Living like it’s 200,000 BC: The Paleo Diet

Paleo Diet (Image Credit: Ari Wasabi)

Paleo Diet (Image Credit: Ari Wasabi)

South Beach, Atkins, and Jenny Craig. These are just three of the many diet “fads” that have surfaced in recent times. With obesity becoming an increasingly large problem in the United States, having a variety of choices to help make better nutritional decisions is extremely useful.

With a new year comes yet another a new diet, and this year’s popular diet takes us back – way back. In hopes of sending the American people back to our hunter-gatherer roots, nutritional experts have introduced the Paleo Diet.

The Paleo Diet, also known as “the cave man” diet, is meant to mimic what humans of the Paleolithic era would have had the ability to eat. This means cutting out all processed foods such as soda and sweets, and focusing more on higher protein and fiber intake. (Source 1)

As with other diets, there are health benefits to cutting out the junk and replacing it with healthier alternatives. Some of these health benefits include decreased risk of osteoporosis, type 2 diabetes, obesity, cancer, cardiovascular disease, and many more. (Source 2)

However, there are two differences that make this diet special and more attainable for individuals who have had a difficult time sticking to diets in the past. The Paleo diet recommends an 85:15 rule, which allows three non-Paleo meals week. This means if you are visiting your family and they want to go out for pizza and wings, you have permission to cheat on your diet. Just remember you only get three non-Paleo meals a week, so make them count.

The second thing that makes this diet stand apart from the others is that it doesn’t require calorie counting or portion control. In fact, the experts behind the Paleo diet discourage calorie counting and portion control.

Now, what is it that the Paleo diet says you can and cannot eat? On the “Eat” list: grass-produced meats, fish and seafood, fresh fruits and vegetables, eggs, nuts and seeds, and healthful oils (like olive, walnut, flaxseed, macadamia, avocado, coconut). On the opposite side, foods you should avoid eating include: cereal grains, legumes, dairy, refined sugar, potatoes, processed foods, salt, and refined vegetable oils. (Source 3)

Of course, the diet is only half the battle. The second and most important part of losing weight is exercising. PaleoFit helps you utilize Paleo meal plans and plan to incorporate small, high-energy workouts several times a week.

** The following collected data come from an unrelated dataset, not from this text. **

-- ==== Sys2Proof/Certificates/Slice0/Obligations.lean ====
section
/-! DEFINITION. The statements about the RBC, for the provers. Each docstring names the rule of spec/ it comes from. -/

open Sys2Proof Sys2Proof.Machine

/-! ### Command words and the step -/

/-- R111, R113: a word decodes to a command exactly when it is that command's word; every other word is rejected. -/
def Obligations.CommandWordsAreOneToOne : Prop :=
  (∀ (w : Word) (i : Instr), decodeWord w = .ok i ↔ w = encodeWord i) ∧
    (∀ i, decodeTableWord 32 (encodeWord i).toNat = some i)

/-- R113, R262: which words are illegal, and by which name the decoder rejects them. -/
def Obligations.IllegalWordsAreRejectedByName : Prop :=
  ∀ w : Word,
    (w.toNat / 16 ≠ 0 → decodeWord w = .error .reservedField) ∧
      (w.toNat / 16 = 0 → (w.toNat % 16 = 0 ∨ 8 ≤ w.toNat % 16) → decodeWord w = .error .reservedOpcode) ∧
        (w.toNat / 16 = 0 → 1 ≤ w.toNat % 16 → w.toNat % 16 ≤ 7 → ∃ i, decodeWord w = .ok i ∧ opcode i = w.toNat)

/-- R111: the seven words of the opcode map, and neighbours of them. -/
def Obligations.OpcodeMapWords : Prop :=
  decodeWord 0x00000001 = .ok .encode ∧ decodeWord 0x00000002 = .ok .decode ∧ decodeWord 0x00000003 = .ok .packRow ∧
    decodeWord 0x00000004 = .ok .unpackRow ∧ decodeWord 0x00000005 = .ok .crc32 ∧ decodeWord 0x00000006 = .ok .adler32 ∧
      decodeWord 0x00000007 = .ok .zlib ∧ decodeWord 0x00000000 = .error .reservedOpcode ∧
        decodeWord 0x00000008 = .error .reservedOpcode ∧ decodeWord 0x0000000F = .error .reservedOpcode ∧
          decodeWord 0x00000011 = .error .reservedField ∧ decodeWord 0xFFFFFFF1 = .error .reservedField

/-- R20, R52, R111: the block's turn runs the latched command, with the turn taken off the schedule; with no turn
scheduled the block moves where its completion is enabled (the model's choice of who moves, log 8). -/
def Obligations.StepRunsTheLatchedCommand : Prop :=
  ∀ (s : State) (i : Instr), s.blk.phase = .busy → decodeWord s.blk.latch.cmd = .ok i →
    (∀ ts, s.schedule = .block 0 :: ts → step s = exec i { s with schedule := ts }) ∧
      (s.schedule = [] → CompletionAdmitted s → step s = exec i s)

/-- R50 and log 11: the next step after a command word is placed runs it on the operands the registers held. -/
def Obligations.FetchedWordRunsNext : Prop :=
  ∀ (s : State) (i : Instr), s.peers = [] →
    step (s.withFetchWord 32 (encodeWord i).toNat) =
      exec i
        { s with
          blk :=
            { s.blk with
              phase := .busy
              status := 0x00000001
              resultLen := 0
              result := 0
              latch :=
                ⟨encodeWord i, s.blk.srcAddr, s.blk.srcLen, s.blk.dstAddr, s.blk.dstCap, s.blk.arg0, s.blk.arg1⟩
              taint := false } }

/-- R262, R263: an illegal word completes with ILLEGAL_CMD whatever the other operands, and touches no memory. -/
def Obligations.IllegalWordCompletesWithError : Prop :=
  ∀ (s : State) (ts : List Turn), s.schedule = .block 0 :: ts → s.blk.phase = .busy → s.blk.taint = false →
    (s.blk.latch.cmd.toNat / 16 ≠ 0 ∨ s.blk.latch.cmd.toNat % 16 = 0 ∨ 8 ≤ s.blk.latch.cmd.toNat % 16) →
    step s = .next (errorCompletion { s with schedule := ts } 5)

/-- R292 and log 10: with nothing in flight and no host access to come, nothing ever happens. -/
def Obligations.IdleMachineStaysAsItIs : Prop :=
  ∀ (s : State) (k : Nat), s.schedule = [] → s.hostOps = [] → (∀ b ∈ s.blocks, b.phase = .idle) →
    Host.Core.run Sys2Proof.core k s = .next s

/-- R52, R53: a completion step that is enabled and taken ends the command: IDLE, DONE set, BUSY clear. -/
def Obligations.EnabledCompletionEndsTheCommand : Prop :=
  ∀ (s : State) (ts : List Turn), s.schedule = .block 0 :: ts → s.blk.phase = .busy → CompletionAdmitted s →
    ∃ t, step s = .next t ∧ t.blk.phase = .idle ∧ Status.done t.blk.status = true ∧ Status.busy t.blk.status = false ∧
      t.schedule = ts

/-- R53, R91: where an accessed address is not admitted the block has no step and stays BUSY. That its turn answers the same
state is the model's choice (log 9), and that a tainted command is judged by its untainted accessed set too (log 17). Every
step of any agent but a reset of the instance leaves it BUSY on the same command, and stuck where the step leaves its
source bytes alone; on its own, with no reset and no store to its source to come, it is stuck for good. -/
def Obligations.NotAdmittedStaysBusyForGood : Prop :=
  (∀ (s : State) (i : Instr), NotAdmitted i s → exec i s = .next s) ∧
    ∀ (s : State) (i : Instr), Stuck i s →
      (∀ t, step s = .next t → (∀ ts, s.schedule ≠ .reset 0 :: ts) →
        t.blk.phase = .busy ∧ t.blk.latch = s.blk.latch ∧ t.blk.status = s.blk.status ∧
          (srcBytes t s.blk.latch.srcLen.toNat = srcBytes s s.blk.latch.srcLen.toNat → Stuck i t)) ∧
      (Memory.wf s.mem = true → s.peers = [] → Turn.reset 0 ∉ s.schedule →
        (∀ a b, HostOp.st a b ∈ s.hostOps →
          ¬(s.blk.latch.srcAddr.toNat ≤ a.toNat ∧ a.toNat < s.blk.latch.srcAddr.toNat + s.blk.latch.srcLen.toNat)) →
        ∀ k t, Host.Core.run Sys2Proof.core k s = .next t →
          Stuck i t ∧ t.blk.latch = s.blk.latch ∧ t.blk.status = s.blk.status)

/-- R54: with no turn scheduled, an enabled completion waits at most for those of lower-numbered instances, whatever other
instance is stuck: the step is the completion of one of them, and nothing else moves. (Who moves where nothing is scheduled
is the model's choice, log 8.) -/
def Obligations.EnabledCompletionIsNotPassedOver : Prop :=
  ∀ (s : State) (k : Nat) (b : Block), s.schedule = [] → s.blocks[k]? = some b → b.phase = .busy →
    CompletionAdmitted { s with blk := b } →
    ∃ t j c d, step s = .next t ∧ j ≤ k ∧ s.blocks[j]? = some c ∧ c.phase = .busy ∧ t.blocks[j]? = some d ∧
      d.phase = .idle ∧ Status.done d.status = true ∧ (∀ n, n ≠ j → t.blocks[n]? = s.blocks[n]?) ∧
      t.hostOps = s.hostOps ∧ t.schedule = []

/-! ### Registers -/

/-- R32–R47: the offset of each register, what each reads, and what a write of each register other than CMD changes. -/
def Obligations.RegisterReadsAndWrites : Prop :=
  (∀ (b : Block) (v : Word) (r q : Reg), r ≠ .cmd →
    (b.storeReg v r).readReg q =
      (if q = r ∧ r ∈ [Reg.srcAddr, .srcLen, .dstAddr, .dstCap, .arg0, .arg1] then v else b.readReg q)) ∧
    (∀ b : Block,
      b.readReg .cfgWidth = BitVec.ofNat 32 b.cfg.width ∧ b.readReg .cfgHeight = BitVec.ofNat 32 b.cfg.height ∧
      b.readReg .cfgFrameLen = BitVec.ofNat 32 b.cfg.frameLen ∧ b.readReg .reserved0C = 0 ∧ b.readReg .cmd = 0 ∧
      b.readReg .status = b.status ∧ b.readReg .srcAddr = b.srcAddr ∧ b.readReg .srcLen = b.srcLen ∧
      b.readReg .dstAddr = b.dstAddr ∧ b.readReg .dstCap = b.dstCap ∧ b.readReg .arg0 = b.arg0 ∧
      b.readReg .arg1 = b.arg1 ∧ b.readReg .resultLen = b.resultLen ∧ b.readReg .result = b.result ∧
      b.readReg .reserved38 = 0 ∧ b.readReg .reserved3C = 0) ∧
    (Reg.ofOffset 0x00 = some .cfgWidth ∧ Reg.ofOffset 0x04 = some .cfgHeight ∧ Reg.ofOffset 0x08 = some .cfgFrameLen ∧
      Reg.ofOffset 0x0C = some .reserved0C ∧ Reg.ofOffset 0x10 = some .cmd ∧ Reg.ofOffset 0x14 = some .status ∧
      Reg.ofOffset 0x18 = some .srcAddr ∧ Reg.ofOffset 0x1C = some .srcLen ∧ Reg.ofOffset 0x20 = some .dstAddr ∧
      Reg.ofOffset 0x24 = some .dstCap ∧ Reg.ofOffset 0x28 = some .arg0 ∧ Reg.ofOffset 0x2C = some .arg1 ∧
      Reg.ofOffset 0x30 = some .resultLen ∧ Reg.ofOffset 0x34 = some .result ∧ Reg.ofOffset 0x38 = some .reserved38 ∧
      Reg.ofOffset 0x3C = some .reserved3C) ∧
    (∀ r : Reg, Reg.ofOffset r.offset = some r) ∧ (∀ (o : Nat) (r : Reg), Reg.ofOffset o = some r → o = r.offset)

/-- R88, R47: a 32-bit access at one of the sixteen offsets is admitted and reaches the register there; a read sees its
value and changes no register. Any other access that meets the window has no step: the host stays at it, and its turn is
used up with nothing else changed (the model's choice, log 9). -/
def Obligations.WindowAccessAdmission : Prop :=
  ∀ (s : State) (ts : List Turn) (rest : List HostOp) (a v : Word), s.schedule = .host :: ts → s.peers = [] →
    s.blk.cfg.rbcBase.toNat % 64 = 0 →
    (∀ r : Reg, a.toNat = s.blk.cfg.rbcBase.toNat + r.offset →
      (s.hostOps = .wr a .b32 v :: rest →
        step s = .next (({ s with schedule := ts, hostOps := rest } : State).writeReg v r)) ∧
      (s.hostOps = .rd a .b32 :: rest →
        step s = .next { s with schedule := ts, hostOps := rest, seen := .reg a (s.blk.readReg r) :: s.seen })) ∧
    (∀ width : AccessWidth, a.toNat < s.blk.cfg.rbcBase.toNat + 64 →
      s.blk.cfg.rbcBase.toNat < a.toNat + State.widthBytes width → ¬(width = .b32 ∧ a.toNat % 4 = 0) →
      s.hostOps = .wr a width v :: rest ∨ s.hostOps = .rd a width :: rest → step s = .next { s with schedule := ts }) ∧
    (∀ b : Byte, s.blk.cfg.rbcBase.toNat ≤ a.toNat → a.toNat < s.blk.cfg.rbcBase.toNat + 64 →
      s.hostOps = .st a b :: rest ∨ s.hostOps = .ld a :: rest → step s = .next { s with schedule := ts })

/-- R33, R34, R35: the CFG registers are hardwired; no step, not even a reset, changes what they read. -/
def Obligations.ConfigurationNeverChanges : Prop :=
  (∀ s t : State, step s = .next t → t.blocks.map (fun b => b.cfg) = s.blocks.map (fun b => b.cfg)) ∧
    (∀ b : Block, b.readReg .cfgWidth = BitVec.ofNat 32 b.cfg.width ∧
      b.readReg .cfgHeight = BitVec.ofNat 32 b.cfg.height ∧ b.readReg .cfgFrameLen = BitVec.ofNat 32 b.cfg.frameLen)

/-- R50: acceptance of a command while IDLE; while BUSY the write has no effect. (A conflict with another instance's
command, R98, is stated apart.) -/
def Obligations.CommandAcceptance : Prop :=
  ∀ (s : State) (v : Word),
    (s.blk.phase = .idle → (∀ p ∈ s.peers, p.phase = .idle) →
      s.writeReg v .cmd =
        { s with
          blk :=
            { s.blk with
              phase := .busy
              status := 0x00000001
              resultLen := 0
              result := 0
              latch := ⟨v, s.blk.srcAddr, s.blk.srcLen, s.blk.dstAddr, s.blk.dstCap, s.blk.arg0, s.blk.arg1⟩
              taint := false } }) ∧
    (s.blk.phase = .busy → s.writeReg v .cmd = s)

/-- R298: a CMD write on the bus while BUSY is dropped; only the host moves on. -/
def Obligations.CommandWriteWhileBusyIsDropped : Prop :=
  ∀ (s : State) (ts : List Turn) (rest : List HostOp) (a v : Word), s.schedule = .host :: ts → s.peers = [] →
    s.blk.cfg.rbcBase.toNat % 64 = 0 → a.toNat = s.blk.cfg.rbcBase.toNat + 0x10 → s.hostOps = .wr a .b32 v :: rest →
    s.blk.phase = .busy → step s = .next { s with schedule := ts, hostOps := rest }

/-- R51: an operand register written while a command is in flight has no effect on it: completion and the write commute. -/
def Obligations.OperandWritesLeaveCommandInFlightAlone : Prop :=
  ∀ (s t : State) (i : Instr) (v : Word) (r : Reg), r ≠ .cmd → exec i s = .next t →
    exec i (s.writeReg v r) = .next (t.writeReg v r)

/-- R48: the latch is written only at acceptance: while a command stays in flight its latch does not change. -/
def Obligations.LatchIsStableInFlight : Prop :=
  ∀ s t : State, step s = .next t → s.blk.phase = .busy → t.blk.phase = .busy → t.blk.latch = s.blk.latch

/-- R55: only acceptance, completion and reset write STATUS. -/
def Obligations.OnlyThreeEventsWriteStatus : Prop :=
  ∀ s t : State, step s = .next t → t.blk.status ≠ s.blk.status →
    (s.blk.phase = .idle ∧ t.blk.phase = .busy ∧ t.blk.status = 0x00000001) ∨
      (s.blk.phase = .busy ∧ t.blk.phase = .idle) ∨ (∃ ts, s.schedule = .reset 0 :: ts ∧ t.blk.status = 0)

The recipes that come directly from Paleo cookbooks are refreshing and healthy, but still allow you to eat what you want. For example, check out this recipe for Lemon Chicken Kebabs with Grilled Zucchinis that you can make in less than 30 minutes.

It’s never too late to start working on your self-image, and if you’ve tried other diets before and they haven’t worked, the Paleo diet may be a good choice. This diet is somewhat restrictive, but it also recognizes that we are human, and sometimes we can’t help but have a doughnut with your morning coffee.

 


References

1. Cordain, Loren. “The Paleo Diet Premise.” The Paleo Diet. 2010. Web. 24 June 2013.

2. Cordain, Loren. “Getting Started With The Paleo Diet.” The Paleo Diet. 2010. Web. 24 June 2013.

3. Cordain, Loren. “What To Eat On The Paleo Diet.” The Paleo Diet. 2010. Web. 24 June 2013.